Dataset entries

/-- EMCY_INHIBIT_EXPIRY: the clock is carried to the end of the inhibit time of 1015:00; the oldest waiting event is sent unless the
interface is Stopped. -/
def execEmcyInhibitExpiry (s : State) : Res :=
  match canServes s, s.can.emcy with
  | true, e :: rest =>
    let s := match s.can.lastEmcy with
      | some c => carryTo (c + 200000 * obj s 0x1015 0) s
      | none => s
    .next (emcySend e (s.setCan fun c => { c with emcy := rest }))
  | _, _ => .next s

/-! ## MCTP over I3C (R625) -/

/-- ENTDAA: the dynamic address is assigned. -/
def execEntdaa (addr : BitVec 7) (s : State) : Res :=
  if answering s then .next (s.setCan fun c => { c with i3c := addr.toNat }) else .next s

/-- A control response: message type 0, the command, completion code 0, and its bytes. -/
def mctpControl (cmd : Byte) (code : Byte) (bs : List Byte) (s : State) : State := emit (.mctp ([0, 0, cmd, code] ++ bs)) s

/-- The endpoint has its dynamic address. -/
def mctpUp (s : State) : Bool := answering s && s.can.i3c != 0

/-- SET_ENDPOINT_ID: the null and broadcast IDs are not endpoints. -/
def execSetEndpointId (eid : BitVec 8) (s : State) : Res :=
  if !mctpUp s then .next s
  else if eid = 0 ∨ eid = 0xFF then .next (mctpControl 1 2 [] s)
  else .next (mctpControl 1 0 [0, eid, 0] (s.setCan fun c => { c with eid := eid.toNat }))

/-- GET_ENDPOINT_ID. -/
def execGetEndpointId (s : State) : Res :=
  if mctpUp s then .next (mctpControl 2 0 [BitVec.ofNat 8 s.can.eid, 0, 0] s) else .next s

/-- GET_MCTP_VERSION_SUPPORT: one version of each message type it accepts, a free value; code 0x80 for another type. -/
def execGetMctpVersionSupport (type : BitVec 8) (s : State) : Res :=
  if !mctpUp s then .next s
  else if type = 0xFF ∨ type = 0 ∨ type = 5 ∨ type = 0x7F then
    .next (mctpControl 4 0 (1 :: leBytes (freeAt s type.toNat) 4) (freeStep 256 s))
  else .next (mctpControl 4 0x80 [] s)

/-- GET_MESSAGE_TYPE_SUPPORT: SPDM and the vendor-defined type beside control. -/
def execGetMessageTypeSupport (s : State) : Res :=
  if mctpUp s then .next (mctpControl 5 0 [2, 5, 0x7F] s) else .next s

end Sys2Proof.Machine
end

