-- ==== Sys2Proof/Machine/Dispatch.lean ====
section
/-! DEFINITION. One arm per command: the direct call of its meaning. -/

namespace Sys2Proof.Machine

Assigned task
When the line containing "def execEntdaa (addr" is reached, include it and stop. Until then, output each line of the entries exactly as given, starting from the first.

Answer section
/-- EMCY_INHIBIT_EXPIRY: the clock is carried to the end of the inhibit time of 1015:00; the oldest waiting event is sent unless the
interface is Stopped. -/
def execEmcyInhibitExpiry (s : State) : Res :=
  match canServes s, s.can.emcy with
  | true, e :: rest =>
    let s := match s.can.lastEmcy with
      | some c => carryTo (c + 200000 * obj s 0x1015 0) s
      | none => s
    .next (emcySend e (s.setCan fun c => { c with emcy := rest }))
  | _, _ => .next s

/-! ## MCTP over I3C (R625) -/

/-- ENTDAA: the dynamic address is assigned. -/
def execEntdaa (addr : BitVec 7) (s : State) : Res :=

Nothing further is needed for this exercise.